Most of the time a recruiter or hiring manager is looking for candidates with experience similar to the job they are recruiting for so they will be searching for job titles and skills relating to the open job.

Therefore by understanding the language used in open jobs you can indirectly understand what is being searched for by the people you might want to find and hire you.

To do this accurately you’ll need a huge index of jobs; step forward Indeed.com – a site whose business model revolves around aggregating jobs from employers and other job boards with circa 3 million listings in the United States alone.

Therefore if we want to see the numbers of times a phrase is used in a job ad, it’s simply a matter of running a job search, use the ‘With the exact phrase’ field of the Indeed advanced search and checking the number of results returned for that phrase.

As a practical example let’s take a computer security specialist who is deciding whether to optimise primarily as an IT Security or Information Security specialist.

Exact text matches Indeed.com (USA) 16th October 2012

Keyword Jobs returned
it security 5,113
information security 11,582

From this we can see that there are roughly double the number of jobs referencing ‘information security’.

Or let’s say an SEO type that wanted to appear prominently in recruiters’ searches (and what SEO would turn down the challenge?);

Exact text matches Indeed.com (USA) 16th October 2012

Keyword Jobs returned
seo 7,999
search engine optimization 2,659
natural search 218
organic search 365

Here we can see that SEO is by far the most popular term referenced in job ads and therefore it is the most suitable synonym to optimise for.

Obviously it is important to use the description most appropriate for your skill-set, if you really do know more about IT Security than Information Security you should optimise for that.

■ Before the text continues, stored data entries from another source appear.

-- ==== Sys2Proof/Certificates/Slice0/Obligations.lean ====
section
/-! DEFINITION. The statements for the provers, in the terms of Safety.lean. Each docstring names the rules of the spec that
the statement follows, and the entries of the assumption log that it rests on. -/

open Sys2Proof Sys2Proof.Machine

/-- What a step is: the front command, or a tick on an empty queue (the tick is DESIGN CHOICE, log 8; R313, R314). -/
def Obligations.StepRunsFront : Prop :=
  ∀ s : State,
    (∀ (c : Instr) (q : List Instr), step { s with pending := c :: q } = exec c { s with pending := q }) ∧
    (s.pending = [] → step s = .next (settle (tick s)) ∧
      (s.rd R.PWR_STAT_HOST_RUNG < 2 → (s.copies R.TIME_ADJ_FREQ_FREQ).1 = (s.copies R.TIME_ADJ_FREQ_FREQ).2.1 →
        (s.copies R.TIME_ADJ_FREQ_FREQ).1 = (s.copies R.TIME_ADJ_FREQ_FREQ).2.2 →
        tick s = refCycle { s with age := s.age + 51200 }) ∧
      (2 ≤ s.rd R.PWR_STAT_HOST_RUNG → tick s = aonTick { s with age := s.age + 244140625 }))

/-- The state right after reset (R33; the values that the spec does not give are DESIGN CHOICE, log 3). -/
def Obligations.ResetStands : Prop :=
  (∀ f : Fld, State.reset.rd f = f.rst % 2 ^ f.width) ∧ State.reset.mode = 0 ∧ State.reset.boot.step = 1 ∧
    State.reset.pending = [] ∧ State.reset.gran.mem = [] ∧ State.reset.sec.room = [] ∧
    (∀ t < 8, trkState t State.reset = 0) ∧ (∀ d < 64, drpState d State.reset = 0) ∧
    (∀ k < 5, domRung k State.reset = 0) ∧ IrqTrue State.reset ∧ Calm State.reset

/-- Every step completes, and keeps the interrupt lines true (R396; when they are looked at is DEDUCED, log 11). -/
def Obligations.InterruptsTrue : Prop :=
  ∀ s : State, IrqTrue s → ∃ t, step s = .next t ∧ IrqTrue t

/-- Writing one register, by REGISTER_WRITE and by every row that names one (R78, R82 to R85, R10, R11; the order of
effects is DEDUCED, log 35). -/
def Obligations.RegisterWrites : Prop :=
  (∀ (c : Instr) (e : Ext) (p : Port) (r : RegAt) (w : Nat) (s : State), wordOf c s = some (e, p, r, w) → Opens p r w s →
    exec c s = .next (settle ((regHooks r w (armed p s) s).foldl (fun a h => hook e p r h.1 h.2.1 h.2.2 a)
      (regPuts r w (armed p s) s (regFrom p r s))))) ∧
  (∀ (r : RegAt) (l : List (Fld × Nat)) (s : State), plainReg r = true → ∀ x ∈ r.d.fields,
    wordVal (rowWord r l s) x = match l.find? (fun e => e.1.id = x.id ∧ e.1.ix = r.ix) with
      | some e => e.2 % 2 ^ x.width
      | none => if x.acc = .rw then s.rd (r.fld x) else 0)

/-- Reading a register (R78, R81, R86). -/
def Obligations.RegisterReads : Prop :=
  ∀ (c : Instr) (p : Port) (a : Nat) (r : RegAt) (s : State), readOf c = some (p, a) → p ≠ .mdio →
    regAt (a / 4 * 4) = some r →
    serviceAt p false (a / 4 * 4) (some r) s = .normal ∨ serviceAt p false (a / 4 * 4) (some r) s = .readOnly →
    (wideRead r = false →
      let v := regRead p r (regVote r s)
      exec c s = .next (settle ((readEffect r (regClear r v.2)).send
        (.answer p (a / 4 * 4) (tbits v.1 (32 * r.k + 31) (32 * r.k)))))) ∧
    (wideRead r = true → r.k = 0 →
      let v := regRead p r (regVote r s)
      exec c s = .next (settle ((regClear r (snapPut { port := p, window := winBase r.addr, addr := r.low, value := v.1 } v.2)).send
        (.answer p (a / 4 * 4) (tbits v.1 31 0))))) ∧
    (wideRead r = true → r.k ≠ 0 → ∀ x : Snap, (snapOf p (winBase r.addr) (regVote r s)).filter (fun x => x.addr = r.low) = some x →
      exec c s = .next (settle ((regVote r s).send
        (.answer p (a / 4 * 4) (tbits x.value (32 * r.k + 31) (32 * r.k))))))

/-- Accesses of the ports and of the granary aperture (R76, R77, R80, R267, R296). -/
def Obligations.PortAccesses : Prop :=
  (∀ (c : Instr) (p : Port) (a : Nat) (s : State), portReadOf c s = some (p, a) → stalledAt p s = [] →
    (crossVale a (serviceAt p false a (regAt a) s) = none →
      exec c s = .next (settle (answerTo p a (readAt Ext.plain p a s)))) ∧
    (∀ k, crossVale a (serviceAt p false a (regAt a) s) = some k → (inFlight k s).length < 16 →
      exec c s = .next (settle (flightAdd k { port := p, addr := a, write := none, armed := false } s)))) ∧
  (∀ (c : Instr) (p : Port) (a be v : Nat) (s : State), portWriteOf c s = some (p, a, be, v) → stalledAt p s = [] →
    (crossVale a (serviceAt p true a (regAt a) s) = none → exec c s = .next (settle (writeAt Ext.plain p be a v s))) ∧
    (∀ k r, crossVale a (serviceAt p true a (regAt a) s) = some k → (inFlight k s).length < 16 → regAt a = some r →
      r.keyed = false → mirrorMode a = false → be = 15 →
      exec c s = .next (settle (flightAdd k { port := p, addr := a, write := some v, armed := armed p s } s)))) ∧
  (∀ (a : BitVec 24) (data : List (Word × BitVec 4)) (s : State), Calm s → Loggable 11 s → pcieUp s = true →
    Records (.pcieMemoryWrite a data true) 11 1 0x08 s s) ∧
  ∀ (p : Port) (n : Fin 2097152) (f : BurstFind) (s : State), p ≠ .mdio → regAt (0x800000 + 4 * n.val) = none →
    (serviceAt p false (0x800000 + 4 * n.val) none s = .normal →
      exec (.apertureRead p n f) s = .next (settle
        ((apertureRead n f s).2.send (.answer p (0x800000 + 4 * n.val) (apertureRead n f s).1)))) ∧
    (∀ v : Word, serviceAt p true (0x800000 + 4 * n.val) none s = .normal → apertureBarred n s = false →
      exec (.apertureWrite p n v f) s = .next (settle (apertureWrite n v.toNat f s)))

/-- Arming, voting and the voted TIME_ADJ_FREQ (R84, R86, R83). -/
def Obligations.FabricKeys : Prop :=
  (∀ (p : Port) (v : Word) (s : State), p ≠ .mdio → Calm s →
    serviceAt p true 8 (regAt 8) s = .normal ∨ serviceAt p true 8 (regAt 8) s = .readOnly ∧ recovering s = false →
    (v = 0xC0A51E5D → exec (.glbKeygateWrite p v) s = .next (vectors
      { s with fabric := { s.fabric with arm := tset 0 s.fabric.arm (portCode p) (s.age + msec) } })) ∧
    (v ≠ 0xC0A51E5D → exec (.glbKeygateWrite p v) s = .next (vectors (accNote 3 p true 8 (disarm p s))))) ∧
  (∀ (p : Port) (s : State), Calm s → exec (.keygateArmExpiry p) s = .next (vectors
    { s with fabric := { s.fabric with arm := tset 0 s.fabric.arm (portCode p) 0 } })) ∧
  (∀ s : State,
    let x := votedAt s.fabric.scrubAt
    let t := { s with fabric := { s.fabric with scrubAt := (s.fabric.scrubAt + 1) % 1537 } }
    let k := s.copies x.1
    (k.1 = k.2.1 ∧ k.1 = k.2.2 → Calm s → exec .votedFieldScrub s = .next (vectors t)) ∧
    (¬ (k.1 = k.2.1 ∧ k.1 = k.2.2) → exec .votedFieldScrub s = .next (settle ((t.wrV x.1 (s.rdV x.1)).owe
      (.record x.2.1 (if (vote3 k.1 k.2.1 k.2.2).isSome then 1 else 2) (if (vote3 k.1 k.2.1 k.2.2).isSome then 0x04 else 0x05)
        x.2.2))))) ∧
  ∀ (p : Port) (v : Word) (s : State), p ≠ .mdio → Calm s →
    serviceAt p true 0x60034 (regAt 0x60034) s = .normal →
    (s.copies R.TIME_ADJ_FREQ_FREQ).1 = (s.copies R.TIME_ADJ_FREQ_FREQ).2.1 →
    (s.copies R.TIME_ADJ_FREQ_FREQ).1 = (s.copies R.TIME_ADJ_FREQ_FREQ).2.2 → timeBarred s = false →
    (∀ r x, regAt 0x60034 = some r → x ∈ r.d.fields → encOk x R.TIME_ADJ_FREQ_FREQ (s.rd R.TIME_ADJ_FREQ_FREQ) v.toNat v.toNat s = true) →
    exec (.timeAdjFreqWrite p v) s = .next (vectors
      (if v.toNat = s.rd R.TIME_ADJ_FREQ_FREQ then s else s.wrV R.TIME_ADJ_FREQ_FREQ v.toNat))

But where there are straightforward synonyms like SEO and Search Engine Optimiztion, while you should use all of them somewhere in your C.V. and profile, you can make yourself ‘more visible’ just by concentrating on the most popular phrases.

Optimise your CV (resume) and LinkedIn profile with the search terms used by recruiters and hiring managers.